Merry Christmas everyone!

And stay safe.


----------



## VoG (Dec 24, 2011)

Happy Christmas everybody.


----------



## Jon von der Heyden (Dec 24, 2011)

Happy xmas all


----------



## Smitty (Dec 24, 2011)

Ditto!

And a Happy New Year!


----------



## xenou (Dec 24, 2011)

All the best to you and yours.


----------



## jeffreybrown (Dec 24, 2011)

I echo all these thoughts...

Happy holidays and blessing for the New Year...


----------



## dave3009 (Dec 24, 2011)

Merry Christmas all.


----------



## Dryver14 (Dec 24, 2011)

Must join in this one and wish all a happy Christmas.

May next year be another year where there is no limit to stupid questions cos I like it here!

Thanks for everyones help.

Good health and happiness to you all and your families.


----------



## Michael M (Dec 24, 2011)

Same from me....
We're lucky as we're one of the first countries to celebrate....so we just had our Xmas lunch, 34 deg outside and we sat down to a glass or 2 of fine champagne, some West Australian rock lobsters, Nth Queensland Banana prawns and a huge plate of Oysters Kilpatrick !!!
Yep, it's good being older and all the kids have left home and built their own lives.

Merry and safe to All.

And a big thanks to ALL posters that have helped throughout the year....and 'specially the Mods....people don't realise what they have to do, to keep us ALL happy !!

Cheers All


----------



## Cindy Ellis (Dec 24, 2011)

To repeat the theme...Merry Christmas to all!

Here on the West Coast of the US we're among the last to celebrate; it's still Christmas Eve (not quite 9 PM) here in California.  Looking forward to a day with 4 generations all together, lots of food and fun, and to top it off, temperature in the low to mid 70's (F) and clear skies!


----------



## sykes (Dec 25, 2011)

Yes - Merry Christmas everyone, from England (about half way between Michael and Cindy). 

As opposed to last year's minus 16 Centigrade, it's a balmy plus 11, at 07:30 on Christmas morning here!!

Glass of Veuve Clicquot by the log fire to open the presents, chestnut soup and fresh, warm home-made bread for lunch.

Turkey later, with home-grown parsnips, carrots, and potatoes. Mmmmm!


Best regards to all Excellers. Hope you have a great Christmas & New Year, and all the very best for 2012.


----------



## joezeppy (Dec 25, 2011)

*Merry Christmas & Happy New Year*

Hi All,

I don't get in here often but when I do, I'm usually helped out of a crunch situation.
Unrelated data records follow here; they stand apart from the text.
-- ==== Sys2Proof/Laws/Exec.lean ====
section
/-! SUPPORT. What `exec` answers for each instruction, in the named operations, and what the shared cycle does: said
once, so that no proof unfolds the dispatch. -/
namespace Sys2Proof.Machine

theorem exec_cls (u : Nibble) (s : State) : exec (.cls u) s = .next ((s.setDisplay Display.blank).advance) := rfl

theorem exec_jp (nnn : Addr) (s : State) : exec (.jp nnn) s = .next (s.setPc (pcOf nnn)) := rfl

theorem exec_seImm (x : Nibble) (kk : Byte) (s : State) : exec (.seImm x kk) s = .next (s.skipIf (decide (s.reg x = kk))) := rfl

theorem exec_sneImm (x : Nibble) (kk : Byte) (s : State) : exec (.sneImm x kk) s = .next (s.skipIf (decide (s.reg x ≠ kk))) := rfl

theorem exec_seReg (x y u : Nibble) (s : State) : exec (.seReg x y u) s = .next (s.skipIf (decide (s.reg x = s.reg y))) := rfl

theorem exec_sneReg (x y u : Nibble) (s : State) : exec (.sneReg x y u) s = .next (s.skipIf (decide (s.reg x ≠ s.reg y))) := rfl

theorem exec_jpV0 (nnn : Addr) (s : State) : exec (.jpV0 nnn) s = .next (s.setPc (jumpV0Target nnn (s.reg 0))) := rfl

theorem exec_ldImm (x : Nibble) (kk : Byte) (s : State) : exec (.ldImm x kk) s = .next ((s.setReg x kk).advance) := rfl

theorem exec_addImm (x : Nibble) (kk : Byte) (s : State) : exec (.addImm x kk) s = .next ((s.setReg x (addResult (s.reg x) kk)).advance) := rfl

theorem exec_ldReg (x y : Nibble) (s : State) : exec (.ldReg x y) s = .next ((s.setReg x (s.reg y)).advance) := rfl

theorem exec_orReg (x y : Nibble) (s : State) : exec (.orReg x y) s = .next ((s.setReg x (s.reg x ||| s.reg y)).advance) := rfl

theorem exec_andReg (x y : Nibble) (s : State) : exec (.andReg x y) s = .next ((s.setReg x (s.reg x &&& s.reg y)).advance) := rfl

theorem exec_xorReg (x y : Nibble) (s : State) : exec (.xorReg x y) s = .next ((s.setReg x (s.reg x ^^^ s.reg y)).advance) := rfl

theorem exec_addReg (x y : Nibble) (s : State) : exec (.addReg x y) s = .next ((s.setFlagThenReg x (addCarry (s.reg x) (s.reg y)) (addResult (s.reg x) (s.reg y))).advance) := rfl

theorem exec_subReg (x y : Nibble) (s : State) : exec (.subReg x y) s = .next ((s.setFlagThenReg x (subNoBorrow (s.reg x) (s.reg y)) (subResult (s.reg x) (s.reg y))).advance) := rfl

theorem exec_subnReg (x y : Nibble) (s : State) : exec (.subnReg x y) s = .next ((s.setFlagThenReg x (subNoBorrow (s.reg y) (s.reg x)) (subResult (s.reg y) (s.reg x))).advance) := rfl

theorem exec_shr (x y : Nibble) (s : State) : exec (.shr x y) s = .next ((s.setFlagThenReg x (shrOut (s.reg x)) (shrResult (s.reg x))).advance) := rfl

theorem exec_shl (x y : Nibble) (s : State) : exec (.shl x y) s = .next ((s.setFlagThenReg x (shlOut (s.reg x)) (shlResult (s.reg x))).advance) := rfl

theorem exec_rnd (x : Nibble) (kk : Byte) (s : State) : exec (.rnd x kk) s = .next (((s.setReg x (Config.randIn s.randCount &&& kk)).useRand).advance) := rfl

theorem exec_ldI (nnn : Addr) (s : State) : exec (.ldI nnn) s = .next ((s.setIndex nnn).advance) := rfl

theorem exec_addI (x : Nibble) (s : State) : exec (.addI x) s = .next (((s.setFlag (indexCarry s.ireg (s.reg x))).setIndex (indexSum s.ireg (s.reg x))).advance) := rfl

theorem exec_ldF (x : Nibble) (s : State) : exec (.ldF x) s = .next ((s.setIndex (glyphAddr (s.reg x))).advance) := rfl

theorem exec_ldB (x : Nibble) (s : State) : exec (.ldB x) s = .next ((s.storeBytes s.ireg (bcdDigits (s.reg x))).advance) := rfl

theorem exec_ldMemVx (x : Nibble) (s : State) : exec (.ldMemVx x) s = .next (((s.storeBytes s.ireg (s.regsBelow (x.toNat + 1))).setIndex (addrPlus s.ireg (x.toNat + 1))).advance) := rfl

theorem exec_ldVxMem (x : Nibble) (s : State) : exec (.ldVxMem x) s = .next (((s.loadRegs (x.toNat + 1)).setIndex (addrPlus s.ireg (x.toNat + 1))).advance) := rfl

theorem exec_drw (x y n : Nibble) (s : State) : exec (.drw x y n) s = .next ((((s.setDisplay (s.blit x y n).1).setFlag (s.blit x y n).2)).advance) := rfl

theorem exec_skp (x : Nibble) (s : State) : exec (.skp x) s = .next (s.skipIf (s.keyOn (keySelect (s.reg x)))) := rfl

theorem exec_sknp (x : Nibble) (s : State) : exec (.sknp x) s = .next (s.skipIf (!s.keyOn (keySelect (s.reg x)))) := rfl

theorem exec_ldVxDt (x : Nibble) (s : State) : exec (.ldVxDt x) s = .next ((s.setReg x s.dt).advance) := rfl

theorem exec_ldDtVx (x : Nibble) (s : State) : exec (.ldDtVx x) s = .next ((s.setDt (s.reg x)).advance) := rfl

theorem exec_ldStVx (x : Nibble) (s : State) : exec (.ldStVx x) s = .next ((s.setSt (s.reg x)).advance) := rfl

/-- Return, with an entry in use. -/
theorem exec_ret_some (u : Nibble) {s t : State} {a : PcAddr} (h : s.pop = some (a, t)) :
    exec (.ret u) s = .next (t.setPc a) := by
  simp [exec, execRet, h]

/-- Return, with none in use. -/
theorem exec_ret_none (u : Nibble) {s : State} (h : s.pop = none) :
    exec (.ret u) s = .next (s.raise .stackUnderflow (encode (.ret u)) s.pc) := by
  simp [exec, execRet, h]

/-- Call, with an entry free. -/
theorem exec_call_some (nnn : Addr) {s t : State} (h : s.push s.npc = some t) :
    exec (.call nnn) s = .next (t.setPc (pcOf nnn)) := by
  simp [exec, execCall, h]

/-- Call, with the stack full. -/
theorem exec_call_none (nnn : Addr) {s : State} (h : s.push s.npc = none) :
    exec (.call nnn) s = .next (s.raise .stackOverflow (encode (.call nnn)) s.pc) := by
  simp [exec, execCall, h]

/-- Wait-key, with a key pressed. -/
theorem exec_ldVxK_some (x : Nibble) {s : State} {k : Nibble} (h : s.leastKey = some k) :
    exec (.ldVxK x) s = .next (s.setReg x (k.setWidth 8)).advance := by
  simp [exec, execLdVxK, h]

/-- Wait-key, with none pressed. -/
theorem exec_ldVxK_none (x : Nibble) {s : State} (h : s.leastKey = none) :
    exec (.ldVxK x) s = .next (s.setPc s.pc) := by
  simp [exec, execLdVxK, h]

/-- Only Random looks at the byte supplied to the step. -/
theorem execWithRand_eq (r : Byte) (i : Instr) (s : State) :
    execWithRand r i s = exec i s ∨ ∃ x kk, i = .rnd x kk ∧
      execWithRand r i s = .next ((s.setReg x (r &&& kk)).useRand).advance := by
  cases i
  case rnd x kk => exact .inr ⟨x, kk, rfl, rfl⟩
  all_goals exact .inl rfl

/-- WHAT A CYCLE DOES: nothing in Halted, the decoded instruction, or the UnknownInstruction entry. -/
theorem cycle_cases (p : Params) (run : Instr → State → Result) (s : State) :
    (s.runState = .halted ∧ cycle p run s = .next s) ∨
    (s.runState = .running ∧ ∃ i, decodeWith p (s.fetchWord s.pc) = .ok i ∧ cycle p run s = run i s) ∨
    (s.runState = .running ∧ ∃ e, decodeWith p (s.fetchWord s.pc) = .error e ∧
      cycle p run s = .next (s.raise .unknownInstruction (s.fetchWord s.pc) s.pc)) := by
  unfold cycle
  cases hr : s.runState with
  | halted => exact .inl ⟨rfl, rfl⟩
  | running =>
    cases hd : decodeWith p (s.fetchWord s.pc) with
    | ok i => exact .inr (.inl ⟨rfl, i, rfl, rfl⟩)
    | error e => exact .inr (.inr ⟨rfl, e, rfl, rfl⟩)

/-- HOW AN INSTRUCTION TOUCHES THE RUN STATE AND THE FAULT RECORD: not at all, or as Return on an empty stack, or as
Call on a full one. -/
theorem exec_cases {i : Instr} {s t : State} (h : exec i s = .next t) :
    (t.runState = s.runState ∧ t.errKind = s.errKind ∧ t.errWord = s.errWord ∧ t.errPc = s.errPc) ∨
    (∃ u, i = .ret u ∧ s.sp.val = 0 ∧ t = s.raise .stackUnderflow (encode (.ret u)) s.pc) ∨
    (∃ nnn, i = .call nnn ∧ s.sp.val = params.stackDepth ∧ t = s.raise .stackOverflow (encode (.call nnn)) s.pc) := by
  cases i
  case ret u =>
    cases hp : s.pop with
    | none =>
      rw [exec_ret_none u hp] at h
      exact .inr (.inl ⟨u, rfl, s.pop_eq_none_iff.1 hp, (Host.Outcome.next.inj h).symm⟩)
    | some r =>
      obtain ⟨a, t'⟩ := r
      rw [exec_ret_some u hp] at h
      obtain ⟨_, _, _, rfl⟩ := State.pop_some hp
      obtain rfl := Host.Outcome.next.inj h
      exact .inl ⟨rfl, rfl, rfl, rfl⟩
  case call nnn =>
    cases hp : s.push s.npc with
    | none =>
      rw [exec_call_none nnn hp] at h
      exact .inr (.inr ⟨nnn, rfl, (s.push_eq_none_iff _).1 hp, (Host.Outcome.next.inj h).symm⟩)
    | some t' =>
      rw [exec_call_some nnn hp] at h
      obtain ⟨_, rfl⟩ := State.push_some hp
      obtain rfl := Host.Outcome.next.inj h
      exact .inl ⟨rfl, rfl, rfl, rfl⟩
  case ldVxK x =>
    cases hk : s.leastKey with
    | none => rw [exec_ldVxK_none x hk] at h; obtain rfl := Host.Outcome.next.inj h; exact .inl ⟨rfl, rfl, rfl, rfl⟩
    | some k => rw [exec_ldVxK_some x hk] at h; obtain rfl := Host.Outcome.next.inj h; exact .inl ⟨rfl, rfl, rfl, rfl⟩
  case ldB x => rw [exec_ldB] at h; obtain rfl := Host.Outcome.next.inj h; simp
  case ldMemVx x => rw [exec_ldMemVx] at h; obtain rfl := Host.Outcome.next.inj h; simp
  case ldVxMem x => rw [exec_ldVxMem] at h; obtain rfl := Host.Outcome.next.inj h; simp
  all_goals (obtain rfl := Host.Outcome.next.inj h; exact .inl (by simp))

end Sys2Proof.Machine
end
Thanks much to all of you.

Merry Christmas and I wish you a fantastic 2012!

Joe


----------



## MrVillareal (Dec 25, 2011)

Merry Christmas to all and a Blessed New Year!


----------



## ENEMALI (Dec 25, 2011)

i wish you all a very happy xmas  
even though we sadly celebrated ours in Nigeria with multiple bomb explotions.


----------